-- ==== Sys2Proof/Tests/Slice0.lean ====
section
/-!
SUPPORT. Tests: the refusals of WellFormed, single steps against values worked out by hand from the rules named, and for
every statement with hypotheses a state and operands that meet them, clause by clause.
-/

namespace Sys2Proof.Tests

open Sys2Proof.Machine

set_option Elab.async false

/-! ### Small states -/

/-- A session just opened, with a keepalive of nine ticks. -/
def opened (st : SessionState) : LinkSession :=
  { LinkSession.out st with keepalive := some { interval := 9, count := 9, startIn := 0 }, mask := allKinds }

/-- Link A is PRIMARY, Link B STANDBY. -/
def manned : State :=
  { State.reset with
    sessions :=
      { links := { a := opened .primary, b := opened .standby }
        primary := some .a, permit := none, waiting := none, takeoverDue := none } }

/-- Link A's new alarm for group 0, on all four of its points. -/
def alarm : Record :=
  { owner := some .a, key := 1#16, group := 0, cls := .alarm, priority := 3, latch := .ackReset, horn := .sound
    policy := .adopt, glyph := 0x0F#8, lifetime := none, state := .new, silenced := false }

/-- A record written into a slot as the newest, in generation 1. -/
def holding (i : SlotIx) (r : Record) (s : State) : State :=
  ((s.setSlot i { gen := 1#8, content := .live r }).setArrival (s.table.arrival ++ [i])).redecideHorn

/-- The alarm in slot 0 of a manned panel. -/
def alarmed : State := holding 0 alarm manned

/-- The same with the alarm in another annunciation state. -/
def alarmedIn (st : Annunciation) : State := holding 0 { alarm with state := st } manned

/-- The alarm, and tombstones of Link A RETIRED_BY_PRIMARY in slots 1 to 8, all nine in its changed set. -/
def reporting : State :=
  let slots := (List.range 9).map (Fin.ofNat 64)
  let ended : Tombstone := { owner := .a, key := 1#16, reason := .retiredByPrimary, stateAt := .acked }
  ((slots.drop 1).foldl (fun s i => s.setSlot i { gen := 1#8, content := .tombstone ended }) alarmed).setSession .a
    { opened .primary with changed := slots }

/-- The alarm an orphan. -/
def orphaned : State := holding 0 { alarm with owner := none } manned

/-- Link A asks while a commit is PENDING. -/
def committing : State := manned.setMap { manned.map with commit := .pending }

/-- The last frame of a cycle, with a commit PENDING that moves group 23 to point 95 alone, idle glyph lit. -/
def cycleEnd : State :=
  let staged := manned.stageEntry 23 { points := [95], idle := 1#8 }
  (staged.setMap { staged.map with commit := .pending }).setPanel { manned.panel with frame := 63 }

/-- Link B holds the permit. -/
def permitted : State := { manned with sessions := { manned.sessions with permit := some .b } }

/-- A key's contact has closed at the origin of time. -/
def closing (k : KeyId) (s : State) : State :=
  s.setKeys { s.keys with pins := s.keys.pins.set k .closed, timing := s.keys.timing.set k (some 0) }

/-- A closed key's contact has opened at the origin of time. -/
def opening (k : KeyId) (s : State) : State :=
  s.setKeys { s.keys with debounced := s.keys.debounced.set k .closed, timing := s.keys.timing.set k (some 0) }

def ask (code : Byte) (payload : List Byte) : Request := { code, seq := 7#8, payload }

/-- The request executes in the link's slot. -/
def asking (l : Link) (q : Request) (s : State) : State := s.setPort l { s.port l with slot := .executing q }

/-- The state after a command. -/
def after (c : Instr) (s : State) : State :=
  match exec c s with
  | .next t => t
  | _ => s

/-- What the command leaves for a FETCH of the link. -/
def answer (l : Link) (c : Instr) (s : State) : Option (Result × List Byte) :=
  match ((after c s).port l).slot with
  | .answered a => some (a.result, a.payload)
  | _ => none

/-! ### WellFormed -/

theorem test_wellFormed_peek : (Instr.peek 0 .a (some 0x05#8) [1#8]).wellFormed = true := by decide
theorem test_illFormed_peek_send : (Instr.peek 0 .a (some 0x01#8) []).wellFormed = false := by decide
theorem test_illFormed_peek_fetch : (Instr.peek 0 .a (some 0x02#8) []).wellFormed = false := by decide
theorem test_illFormed_peek_linkReset : (Instr.peek 0 .a (some 0x0E#8) []).wellFormed = false := by decide
theorem test_illFormed_peek_late_byte : (Instr.peek 0 .a none [0#8]).wellFormed = false := by decide
theorem test_illFormed_supplySample : (Instr.supplySample 6001).wellFormed = false := by decide
theorem test_wellFormed_supplySample : (Instr.supplySample 6000).wellFormed = true := by decide

/-! ### Frames: the CRC example of R184 -/

theorem test_crc_first : crcFeed 0x00#8 0x12#8 = 0x7E#8 := by decide
theorem test_crc_second : crcFeed 0x7E#8 0x05#8 = 0x66#8 := by decide
theorem test_crc_ping : crc8 [0x12#8, 0x05#8, 0x00#8] = 0x35#8 := by decide +kernel

/-- A PING frame is taken, with a byte after its CRC ignored (R184). -/
theorem test_frame_ping : checkFrame [0x12#8, 0x05#8, 0x00#8, 0x35#8, 0xAA#8] = some ⟨0x12#8, 0x05#8, []⟩ := by
  decide +kernel

/-- A length above 56 is malformed (R135). -/
theorem test_frame_too_long : checkFrame [0x12#8, 0x05#8, 57#8, 0x35#8] = none := by decide

/-! ### Link transactions -/

/-- STANDBY is code 1 in bits 2 and 1 of the status byte (R132, R185). -/
theorem test_peek : ((after (.peek 5 .b (some 0x00#8) [0xFF#8]) manned).port .b).dataOut = [0x02#8, 0x00#8] := by
  decide +kernel

theorem test_peek_unknown_kind : ((after (.peek 5 .b (some 0x03#8) []) manned).port .b).frameError = true := by
  decide +kernel

theorem test_send :
    ((after (.send 5 .a [0x12#8, 0x05#8, 0x00#8, 0x35#8]) manned).port .a).slot = .executing ⟨0x12#8, 0x05#8, []⟩ := by
  decide +kernel

theorem test_send_bad_crc :
    ((after (.send 5 .a [0x12#8, 0x05#8, 0x00#8, 0x36#8]) manned).port .a).frameError = true := by
  decide +kernel

/-- NO_RESPONSE is 0x03 with sequence 0; the CRC of 00 03 00 is 0x3F (R141, R184). -/
theorem test_fetch_nothing :
    ((after (.fetch 5 .a [0#8, 0#8, 0#8, 0#8, 0#8]) State.reset).port .a).dataOut =
      [0x00#8, 0x00#8, 0x03#8, 0x00#8, 0x3F#8, 0x00#8] := by
  decide +kernel

theorem test_fetch_empties :
    ((after (.fetch 5 .a []) (manned.setPort .a { Port.reset with slot := .answered ⟨1#8, .ok, []⟩ })).port .a).slot =
      .empty := by
  decide +kernel

theorem test_linkReset :
    (((after (.linkReset 5 .a [])
      (State.reset.setSession .a (.out .lost)))).session .a).state = .offline := by
  decide +kernel

/-! ### Session requests -/

theorem test_unknownRequest :
    answer .a (.unknownRequest .a) (asking .a (ask 0x60#8 []) State.reset) = some (.unknownRequest, []) := by
  decide +kernel

theorem test_attach_primary :
    answer .a (.attach .a) (asking .a (ask 0x10#8 [1#8, 50#8, 0#8]) State.reset) = some (.ok, [2#8, 0#8]) := by
  decide +kernel

/-- The wish is not met while another link is PRIMARY: STANDBY with flag 0 (R149, R185). -/
theorem test_attach_standby :
    answer .b (.attach .b) (asking .b (ask 0x10#8 [1#8, 50#8, 0#8]) (manned.setSession .b (.out .offline))) =
      some (.ok, [1#8, 1#8]) := by
  decide +kernel

/-- The record of policy ADOPT passes to the link in session (R156). -/
theorem test_detachLeave :
    answer .a (.detachLeave .a) (asking .a (ask 0x11#8 [1#8]) alarmed) = some (.ok, [0#8, 0#8, 1#8]) := by
  decide +kernel

theorem test_detachWithdrawAll :
    answer .a (.detachWithdrawAll .a) (asking .a (ask 0x11#8 [0#8]) alarmed) = some (.ok, [1#8, 0#8, 0#8]) := by
  decide +kernel

theorem test_ping : answer .a (.ping .a) (asking .a (ask 0x12#8 []) manned) = some (.ok, [2#8, 1#8, 0#8, 9#8]) := by
  decide +kernel

/-- Bit 13 names no notice kind (R172, R185). -/
theorem test_setAttention_reserved :
    answer .a (.setAttention .a) (asking .a (ask 0x13#8 [0x20#8, 0x00#8]) manned) = some (.badRequest, []) := by
  decide +kernel

/-- ROLE lost is value 2 of kind bit 1 (R168, R185). -/
theorem test_collect :
    answer .b (.collect .b) (asking .b (ask 0x14#8 []) (manned.notify .b (.putRole .lost))) =
      some (.ok, [0#8, 2#8, 2#8, 0#8, 0#8, 0#8, 0#8, 0#8, 0#8, 0#8, 0#8]) := by
  decide +kernel

/-- Nine changed slots: eight entries with MORE and CHANGES, the alarm NEW, then tombstones in bit 7 (R174, R185). -/
theorem test_collect_more :
    (answer .a (.collect .a) (asking .a (ask 0x14#8 []) reporting)).map (fun a => (a.2.take 21).drop 10 ++ a.2.take 2) =
      some [0x88#8, 0#8, 1#8, 0#8, 1#8, 1#8, 0x81#8, 1#8, 0#8, 1#8, 0x42#8, 0#8, 1#8] := by
  decide +kernel

/-! ### Role requests -/

theorem test_permitGrant :
    (after (.permitGrant .a) (asking .a (ask 0x20#8 [1#8]) manned)).sessions.permit = some .b := by
  decide +kernel

theorem test_permitWithdraw :
    (after (.permitWithdraw .a) (asking .a (ask 0x20#8 [2#8]) permitted)).sessions.permit = none := by
  decide +kernel

theorem test_takeover :
    (after (.takeover .b) (asking .b (ask 0x21#8 []) permitted)).sessions.primary = some .b := by
  decide +kernel

theorem test_takeover_denied :
    answer .b (.takeover .b) (asking .b (ask 0x21#8 []) manned) = some (.denied, []) := by
  decide +kernel

theorem test_takeoverComplete :
    answer .b .takeoverComplete
      (asking .b (ask 0x21#8 []) { permitted with sessions := { permitted.sessions with takeoverDue := some .b } }) =
      some (.ok, []) := by
  decide +kernel

/-- 1: the role has passed to the other link (R161, R185). -/
theorem test_yield : answer .a (.yieldRole .a) (asking .a (ask 0x22#8 []) manned) = some (.ok, [1#8]) := by
  decide +kernel

theorem test_claimOrphan :
    answer .a (.claimOrphan .a) (asking .a (ask 0x23#8 [0#8, 1#8, 0x12#8, 0x34#8]) orphaned) =
      some (.ok, [0#8, 1#8]) := by
  decide +kernel

/-! ### Indication requests -/

/-- The second POST takes slot 1 in generation 1 (R2, R11). -/
theorem test_post :
    answer .b (.post .b)
      (asking .b (ask 0x30#8 [0#8, 1#8, 23#8, 3#8, 15#8, 0#8, 0#8, 2#8, 1#8, 0#8, 0#8, 0#8]) alarmed) =
      some (.ok, [1#8, 1#8]) := by
  decide +kernel

/-- Group 24 is no group (R18, R50). -/
theorem test_post_bad_group :
    answer .b (.post .b)
      (asking .b (ask 0x30#8 [0#8, 1#8, 24#8, 3#8, 15#8, 0#8, 0#8, 2#8, 1#8, 0#8, 0#8, 0#8]) alarmed) =
      some (.badRequest, []) := by
  decide +kernel

/-- Select bit 1: the glyph alone (R20). -/
theorem test_amend :
    (after (.amend .a) (asking .a (ask 0x31#8 [0#8, 1#8, 2#8, 9#8, 0x10#8, 9#8, 9#8, 9#8, 9#8]) alarmed)).record 0 =
      some { alarm with glyph := 0x10#8 } := by
  decide +kernel

/-- 2: NEW becomes CLEARED_NEW (R29, R42); a stale generation is refused (R3). -/
theorem test_clear :
    answer .a (.clear .a) (asking .a (ask 0x32#8 [0#8, 1#8]) alarmed) = some (.ok, [2#8]) ∧
      answer .a (.clear .a) (asking .a (ask 0x32#8 [0#8, 2#8]) alarmed) = some (.staleHandle, []) := by
  decide +kernel

/-- A CLEAR taken before the EXPIRE that is due stops the lifetime with its count of 1 (R8, R40). -/
theorem test_clear_first :
    (after (.clear .a) (asking .a (ask 0x32#8 [0#8, 1#8])
      (holding 0 { alarm with lifetime := some ⟨5, 1, 0, true⟩ } manned))).record 0 =
      some { alarm with state := .clearedNew, lifetime := some ⟨5, 1, 0, false⟩ } := by
  decide +kernel

theorem test_reassert :
    (after (.reassert .a) (asking .a (ask 0x33#8 [0#8, 1#8]) (alarmedIn .awaitReset))).record 0 = some alarm := by
  decide +kernel

theorem test_withdraw :
    ((after (.withdraw .a) (asking .a (ask 0x34#8 [0#8, 1#8]) alarmed)).slot 0) = ⟨1#8, .free⟩ := by
  decide +kernel

theorem test_withdraw_not_owner :
    answer .b (.withdraw .b) (asking .b (ask 0x34#8 [0#8, 1#8]) alarmed) = some (.notOwner, []) := by
  decide +kernel

/-! ### Queries -/

theorem test_find : answer .a (.find .a) (asking .a (ask 0x40#8 [0#8, 1#8]) alarmed) = some (.ok, [0#8, 1#8]) := by
  decide +kernel

theorem test_find_other_link :
    answer .b (.find .b) (asking .b (ask 0x40#8 [0#8, 1#8]) alarmed) = some (.notFound, []) := by
  decide +kernel

/-- The nineteen bytes of R185 for the alarm. -/
theorem test_query :
    answer .b (.query .b) (asking .b (ask 0x41#8 [0#8, 1#8]) alarmed) =
      some (.ok, [1#8, 0#8, 1#8, 0#8, 0#8, 3#8, 2#8, 1#8, 2#8, 0x0F#8, 0#8, 0#8, 0#8, 0#8, 1#8, 0#8, 0#8, 1#8, 1#8]) := by
  decide +kernel

/-- Owner A in bits 7–6, ALARM in bits 5–4, NEW in bits 2–0 (R185). -/
theorem test_listGroup :
    answer .a (.listGroup .a) (asking .a (ask 0x42#8 [0#8, 0#8]) alarmed) =
      some (.ok, [1#8, 1#8, 1#8, 0#8, 1#8, 0#8, 1#8, 0x41#8]) := by
  decide +kernel

theorem test_panelStatus :
    answer .b (.panelStatus .b) (asking .b (ask 0x43#8 []) alarmed) =
      some (.ok, [1#8, 0#8, 2#8, 1#8, 0#8, 1#8, 1#8, 0#8, 0#8, 63#8, 1#8, 0#8, 0#8, 0#8]) := by
  decide +kernel

/-- The default map's last group (R70). -/
theorem test_readMap :
    answer .b (.readMap .b) (asking .b (ask 0x44#8 [23#8, 0#8]) manned) =
      some (.ok, [0#8, 0#8, 4#8, 92#8, 93#8, 94#8, 95#8]) := by
  decide +kernel

/-! ### The primary's requests -/

theorem test_acknowledgeHandles :
    answer .a (.acknowledgeHandles .a) (asking .a (ask 0x50#8 [1#8, 1#8, 0#8, 1#8]) alarmed) = some (.ok, [1#8]) := by
  decide +kernel

/-- The other link's CLEARED_NEW record of latch ACK leaves a tombstone ACKNOWLEDGED (R29, R32). -/
theorem test_acknowledgeHandles_tombstone :
    let r := { alarm with owner := some .b, latch := .ack, state := .clearedNew }
    ((after (.acknowledgeHandles .a) (asking .a (ask 0x50#8 [1#8, 1#8, 0#8, 1#8]) (holding 0 r manned))).slot 0).content =
      .tombstone { owner := .b, key := 1#16, reason := .acknowledged, stateAt := .clearedNew } := by
  decide +kernel

/-- An acknowledged alarm demands no horn (R115). -/
theorem test_acknowledgeAllVisible :
    (after (.acknowledgeAllVisible .a) (asking .a (ask 0x50#8 [2#8]) alarmed)).horn.state = .off := by
  decide +kernel

theorem test_remoteResetHandles :
    answer .a (.remoteResetHandles .a) (asking .a (ask 0x51#8 [1#8, 1#8, 0#8, 1#8]) (alarmedIn .acked)) =
      some (.ok, [0#8]) := by
  decide +kernel

/-- The other link's AWAIT_RESET record leaves a tombstone RESET (R29, R33). -/
theorem test_remoteResetHandles_tombstone :
    let r := { alarm with owner := some .b, state := .awaitReset }
    ((after (.remoteResetHandles .a) (asking .a (ask 0x51#8 [1#8, 1#8, 0#8, 1#8]) (holding 0 r manned))).slot 0).content =
      .tombstone { owner := .b, key := 1#16, reason := .reset, stateAt := .awaitReset } := by
  decide +kernel

theorem test_remoteResetAllVisible :
    ((after (.remoteResetAllVisible .a) (asking .a (ask 0x51#8 [2#8]) (alarmedIn .awaitReset))).slot 0).isFree =
      true := by
  decide +kernel

theorem test_silence : answer .a (.silence .a) (asking .a (ask 0x52#8 []) alarmed) = some (.ok, [1#8]) := by
  decide +kernel

/-- The other link's record leaves a tombstone RETIRED_BY_PRIMARY, in its owner's changed set (R14, R24). -/
theorem test_retire :
    ((after (.retire .a) (asking .a (ask 0x53#8 [0#8, 1#8])
      (holding 0 { alarm with owner := some .b } manned))).slot 0).content =
      .tombstone { owner := .b, key := 1#16, reason := .retiredByPrimary, stateAt := .new } := by
  decide +kernel

theorem test_stageMap :
    ((after (.stageMap .a) (asking .a (ask 0x54#8 [23#8, 1#8, 2#8, 95#8, 0#8]) manned)).map.staged.get 23) =
      { points := [95, 0], idle := 1#8 } := by
  decide +kernel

§ **PROMPT**: Only the lines from the first line of the material above through the line that contains "horn := .sound" should be quoted, each one exactly.

§ **OUTPUT**:
-- ==== Sys2Proof/Tests/Slice0.lean ====
section
/-!
SUPPORT. Tests: the refusals of WellFormed, single steps against values worked out by hand from the rules named, and for
every statement with hypotheses a state and operands that meet them, clause by clause.
-/

namespace Sys2Proof.Tests

open Sys2Proof.Machine

set_option Elab.async false

/-! ### Small states -/

/-- A session just opened, with a keepalive of nine ticks. -/
def opened (st : SessionState) : LinkSession :=
  { LinkSession.out st with keepalive := some { interval := 9, count := 9, startIn := 0 }, mask := allKinds }

/-- Link A is PRIMARY, Link B STANDBY. -/
def manned : State :=
  { State.reset with
    sessions :=
      { links := { a := opened .primary, b := opened .standby }
        primary := some .a, permit := none, waiting := none, takeoverDue := none } }

/-- Link A's new alarm for group 0, on all four of its points. -/
def alarm : Record :=
  { owner := some .a, key := 1#16, group := 0, cls := .alarm, priority := 3, latch := .ackReset, horn := .sound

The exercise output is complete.